> [TASK TO CARRY OUT]
Each line starting at the one that contains "def gateStateArg (b" and ending at the one that contains "a window. -/" must be returned exactly, and the rest of the listing is left out.

- - - -

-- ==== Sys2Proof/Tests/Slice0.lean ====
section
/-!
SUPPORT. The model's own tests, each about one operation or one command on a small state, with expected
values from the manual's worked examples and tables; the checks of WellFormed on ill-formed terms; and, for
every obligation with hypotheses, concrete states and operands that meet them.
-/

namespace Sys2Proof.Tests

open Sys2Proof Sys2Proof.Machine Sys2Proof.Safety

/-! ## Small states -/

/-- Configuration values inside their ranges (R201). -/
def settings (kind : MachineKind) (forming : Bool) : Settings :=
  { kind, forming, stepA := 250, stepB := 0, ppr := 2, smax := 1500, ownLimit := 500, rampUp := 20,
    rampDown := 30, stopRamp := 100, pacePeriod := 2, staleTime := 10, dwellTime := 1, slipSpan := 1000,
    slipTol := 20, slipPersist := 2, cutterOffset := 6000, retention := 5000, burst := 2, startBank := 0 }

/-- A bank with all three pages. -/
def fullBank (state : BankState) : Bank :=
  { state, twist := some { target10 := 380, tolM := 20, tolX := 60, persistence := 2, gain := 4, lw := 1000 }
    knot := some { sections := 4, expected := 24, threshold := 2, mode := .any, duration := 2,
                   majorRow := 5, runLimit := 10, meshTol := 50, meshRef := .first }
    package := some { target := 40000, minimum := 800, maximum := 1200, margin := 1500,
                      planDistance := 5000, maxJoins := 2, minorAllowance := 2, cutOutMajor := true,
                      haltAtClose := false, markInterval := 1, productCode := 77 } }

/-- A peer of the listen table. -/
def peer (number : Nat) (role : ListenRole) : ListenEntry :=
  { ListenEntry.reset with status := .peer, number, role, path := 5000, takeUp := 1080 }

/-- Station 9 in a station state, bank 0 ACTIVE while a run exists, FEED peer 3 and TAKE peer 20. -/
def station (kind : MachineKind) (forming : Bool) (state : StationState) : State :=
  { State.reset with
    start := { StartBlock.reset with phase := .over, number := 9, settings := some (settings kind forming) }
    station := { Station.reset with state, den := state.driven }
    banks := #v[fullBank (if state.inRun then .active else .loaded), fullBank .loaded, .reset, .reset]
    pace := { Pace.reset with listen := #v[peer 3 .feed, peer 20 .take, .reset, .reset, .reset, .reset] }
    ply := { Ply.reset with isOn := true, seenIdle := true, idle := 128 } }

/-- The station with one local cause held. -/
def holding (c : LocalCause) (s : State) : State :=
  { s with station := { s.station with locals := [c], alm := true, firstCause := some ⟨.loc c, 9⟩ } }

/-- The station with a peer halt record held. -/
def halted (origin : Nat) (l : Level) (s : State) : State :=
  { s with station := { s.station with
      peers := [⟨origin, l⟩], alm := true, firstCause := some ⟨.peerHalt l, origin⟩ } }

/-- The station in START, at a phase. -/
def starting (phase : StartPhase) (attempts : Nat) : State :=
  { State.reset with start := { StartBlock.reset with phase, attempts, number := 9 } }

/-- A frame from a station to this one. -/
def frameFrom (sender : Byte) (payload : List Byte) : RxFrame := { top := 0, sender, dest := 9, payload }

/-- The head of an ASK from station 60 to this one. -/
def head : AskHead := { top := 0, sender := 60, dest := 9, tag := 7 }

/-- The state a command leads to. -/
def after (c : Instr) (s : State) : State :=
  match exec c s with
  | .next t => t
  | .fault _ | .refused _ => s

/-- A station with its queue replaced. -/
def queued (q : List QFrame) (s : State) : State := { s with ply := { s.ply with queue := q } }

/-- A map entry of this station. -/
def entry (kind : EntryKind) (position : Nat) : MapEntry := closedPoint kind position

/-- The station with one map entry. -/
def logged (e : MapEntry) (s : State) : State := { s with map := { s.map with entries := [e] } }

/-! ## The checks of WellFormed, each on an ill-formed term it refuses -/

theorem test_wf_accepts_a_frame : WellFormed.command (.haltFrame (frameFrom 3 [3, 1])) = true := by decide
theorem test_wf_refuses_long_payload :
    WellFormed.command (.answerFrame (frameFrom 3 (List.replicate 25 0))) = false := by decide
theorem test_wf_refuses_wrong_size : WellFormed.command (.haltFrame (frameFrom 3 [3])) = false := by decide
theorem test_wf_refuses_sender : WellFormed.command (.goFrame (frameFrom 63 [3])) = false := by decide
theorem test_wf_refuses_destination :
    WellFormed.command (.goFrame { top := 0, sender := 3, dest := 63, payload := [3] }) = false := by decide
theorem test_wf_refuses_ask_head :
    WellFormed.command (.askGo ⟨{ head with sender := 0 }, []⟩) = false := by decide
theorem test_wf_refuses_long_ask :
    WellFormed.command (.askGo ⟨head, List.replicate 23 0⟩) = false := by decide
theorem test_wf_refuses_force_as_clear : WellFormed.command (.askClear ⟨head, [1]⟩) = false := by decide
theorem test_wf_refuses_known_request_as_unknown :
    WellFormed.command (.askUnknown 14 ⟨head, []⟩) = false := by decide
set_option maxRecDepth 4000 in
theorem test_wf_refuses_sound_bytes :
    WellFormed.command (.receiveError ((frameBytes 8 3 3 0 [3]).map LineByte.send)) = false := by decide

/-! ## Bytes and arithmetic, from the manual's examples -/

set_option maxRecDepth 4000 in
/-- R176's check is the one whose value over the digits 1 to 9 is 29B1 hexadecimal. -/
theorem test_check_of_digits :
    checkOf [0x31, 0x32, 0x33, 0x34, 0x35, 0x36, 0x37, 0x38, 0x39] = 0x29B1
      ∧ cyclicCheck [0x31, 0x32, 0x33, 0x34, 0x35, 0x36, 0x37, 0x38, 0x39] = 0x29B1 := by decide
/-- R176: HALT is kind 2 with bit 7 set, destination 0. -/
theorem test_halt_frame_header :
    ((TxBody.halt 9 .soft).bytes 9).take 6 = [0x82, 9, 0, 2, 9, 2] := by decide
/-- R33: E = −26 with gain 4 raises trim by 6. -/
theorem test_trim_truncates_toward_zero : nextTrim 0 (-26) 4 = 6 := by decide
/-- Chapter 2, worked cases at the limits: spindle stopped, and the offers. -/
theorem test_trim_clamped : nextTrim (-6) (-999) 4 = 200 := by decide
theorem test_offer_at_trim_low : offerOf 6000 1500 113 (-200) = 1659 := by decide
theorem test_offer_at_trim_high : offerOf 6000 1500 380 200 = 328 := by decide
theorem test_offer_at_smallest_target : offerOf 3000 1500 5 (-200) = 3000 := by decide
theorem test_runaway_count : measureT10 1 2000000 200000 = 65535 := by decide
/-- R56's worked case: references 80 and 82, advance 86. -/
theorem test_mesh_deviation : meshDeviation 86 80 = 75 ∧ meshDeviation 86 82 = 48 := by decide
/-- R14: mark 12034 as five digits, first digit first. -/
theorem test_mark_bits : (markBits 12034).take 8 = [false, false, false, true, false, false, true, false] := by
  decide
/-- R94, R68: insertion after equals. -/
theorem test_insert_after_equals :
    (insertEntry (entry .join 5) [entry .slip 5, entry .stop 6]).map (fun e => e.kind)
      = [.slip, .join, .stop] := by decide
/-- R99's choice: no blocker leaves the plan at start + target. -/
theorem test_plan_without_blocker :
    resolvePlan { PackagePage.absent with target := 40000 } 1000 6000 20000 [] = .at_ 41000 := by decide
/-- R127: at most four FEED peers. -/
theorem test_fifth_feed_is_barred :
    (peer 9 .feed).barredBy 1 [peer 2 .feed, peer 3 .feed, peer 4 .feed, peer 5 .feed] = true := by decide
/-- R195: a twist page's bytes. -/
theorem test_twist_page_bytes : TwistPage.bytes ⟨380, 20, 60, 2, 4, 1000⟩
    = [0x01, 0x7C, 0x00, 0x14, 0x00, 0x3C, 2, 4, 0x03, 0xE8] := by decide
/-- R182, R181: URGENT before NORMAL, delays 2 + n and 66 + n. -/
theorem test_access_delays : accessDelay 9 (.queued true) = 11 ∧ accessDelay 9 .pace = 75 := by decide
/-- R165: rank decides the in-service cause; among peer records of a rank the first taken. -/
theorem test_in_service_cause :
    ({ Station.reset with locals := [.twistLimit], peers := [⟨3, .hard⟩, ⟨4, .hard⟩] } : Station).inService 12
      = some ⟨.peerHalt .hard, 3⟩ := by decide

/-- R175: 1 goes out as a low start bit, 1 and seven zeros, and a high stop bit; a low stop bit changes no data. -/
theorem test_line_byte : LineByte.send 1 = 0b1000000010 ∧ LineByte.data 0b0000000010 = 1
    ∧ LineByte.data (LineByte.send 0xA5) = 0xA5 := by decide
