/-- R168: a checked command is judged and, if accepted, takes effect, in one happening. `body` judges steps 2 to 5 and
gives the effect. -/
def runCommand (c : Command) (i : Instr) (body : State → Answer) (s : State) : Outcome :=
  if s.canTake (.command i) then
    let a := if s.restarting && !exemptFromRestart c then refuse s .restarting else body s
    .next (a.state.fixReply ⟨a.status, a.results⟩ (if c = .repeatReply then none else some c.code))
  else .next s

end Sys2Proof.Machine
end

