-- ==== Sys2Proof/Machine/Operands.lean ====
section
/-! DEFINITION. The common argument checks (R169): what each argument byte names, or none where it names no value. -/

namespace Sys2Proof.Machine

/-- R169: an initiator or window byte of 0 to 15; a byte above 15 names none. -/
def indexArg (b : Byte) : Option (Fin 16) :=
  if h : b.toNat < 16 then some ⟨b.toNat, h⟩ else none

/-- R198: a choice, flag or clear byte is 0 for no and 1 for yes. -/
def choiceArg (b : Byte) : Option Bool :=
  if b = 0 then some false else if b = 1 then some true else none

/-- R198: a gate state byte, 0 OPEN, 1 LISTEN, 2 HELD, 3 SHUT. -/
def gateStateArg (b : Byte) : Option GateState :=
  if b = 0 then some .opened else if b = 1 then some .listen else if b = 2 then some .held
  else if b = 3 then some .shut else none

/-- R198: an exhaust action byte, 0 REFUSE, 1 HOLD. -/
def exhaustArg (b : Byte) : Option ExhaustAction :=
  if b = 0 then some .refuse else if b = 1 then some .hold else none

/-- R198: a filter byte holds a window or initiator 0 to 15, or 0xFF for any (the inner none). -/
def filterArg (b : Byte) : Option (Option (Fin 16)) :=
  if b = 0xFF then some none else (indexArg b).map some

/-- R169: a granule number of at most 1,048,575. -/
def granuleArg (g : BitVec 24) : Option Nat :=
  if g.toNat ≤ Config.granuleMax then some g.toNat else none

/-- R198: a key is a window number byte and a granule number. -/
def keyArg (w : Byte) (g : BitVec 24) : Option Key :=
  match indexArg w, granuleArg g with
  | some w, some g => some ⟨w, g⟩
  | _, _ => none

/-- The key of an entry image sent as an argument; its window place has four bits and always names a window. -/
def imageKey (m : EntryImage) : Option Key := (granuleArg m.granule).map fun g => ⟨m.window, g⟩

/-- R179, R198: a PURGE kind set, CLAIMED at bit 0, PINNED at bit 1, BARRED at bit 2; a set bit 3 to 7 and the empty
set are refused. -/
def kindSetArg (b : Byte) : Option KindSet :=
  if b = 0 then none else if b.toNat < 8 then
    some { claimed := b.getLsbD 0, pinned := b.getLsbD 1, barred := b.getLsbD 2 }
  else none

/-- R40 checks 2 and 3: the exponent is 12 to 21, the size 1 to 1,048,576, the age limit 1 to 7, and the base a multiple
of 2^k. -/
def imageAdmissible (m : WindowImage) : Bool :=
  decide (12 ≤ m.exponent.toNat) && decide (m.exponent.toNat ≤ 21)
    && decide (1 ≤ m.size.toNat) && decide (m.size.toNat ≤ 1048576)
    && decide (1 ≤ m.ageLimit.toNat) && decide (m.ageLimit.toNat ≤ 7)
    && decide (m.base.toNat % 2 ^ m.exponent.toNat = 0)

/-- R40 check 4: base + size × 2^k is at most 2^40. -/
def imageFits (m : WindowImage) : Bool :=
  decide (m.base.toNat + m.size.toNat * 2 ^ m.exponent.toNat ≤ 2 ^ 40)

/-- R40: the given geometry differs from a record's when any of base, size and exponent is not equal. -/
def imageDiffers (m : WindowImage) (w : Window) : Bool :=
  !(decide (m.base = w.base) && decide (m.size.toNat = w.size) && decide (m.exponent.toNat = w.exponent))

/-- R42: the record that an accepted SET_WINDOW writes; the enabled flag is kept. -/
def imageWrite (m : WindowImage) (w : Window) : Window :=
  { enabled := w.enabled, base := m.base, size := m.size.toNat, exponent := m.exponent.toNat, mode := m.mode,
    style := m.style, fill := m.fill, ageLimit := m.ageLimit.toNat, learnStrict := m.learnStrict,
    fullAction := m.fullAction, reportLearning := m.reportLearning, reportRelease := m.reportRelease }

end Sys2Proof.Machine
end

- - - -

> [TASK SOLUTION]
def gateStateArg (b : Byte) : Option GateState :=
  if b = 0 then some .opened else if b = 1 then some .listen else if b = 2 then some .held
  else if b = 3 then some .shut else none

/-- R198: an exhaust action byte, 0 REFUSE, 1 HOLD. -/
def exhaustArg (b : Byte) : Option ExhaustAction :=
  if b = 0 then some .refuse else if b = 1 then some .hold else none

/-- R198: a filter byte holds a window or initiator 0 to 15, or 0xFF for any (the inner none). -/
def filterArg (b : Byte) : Option (Option (Fin 16)) :=
  if b = 0xFF then some none else (indexArg b).map some

/-- R169: a granule number of at most 1,048,575. -/
def granuleArg (g : BitVec 24) : Option Nat :=
  if g.toNat ≤ Config.granuleMax then some g.toNat else none

/-- R198: a key is a window number byte and a granule number. -/
def keyArg (w : Byte) (g : BitVec 24) : Option Key :=
  match indexArg w, granuleArg g with
  | some w, some g => some ⟨w, g⟩
  | _, _ => none

/-- The key of an entry image sent as an argument; its window place has four bits and always names a window. -/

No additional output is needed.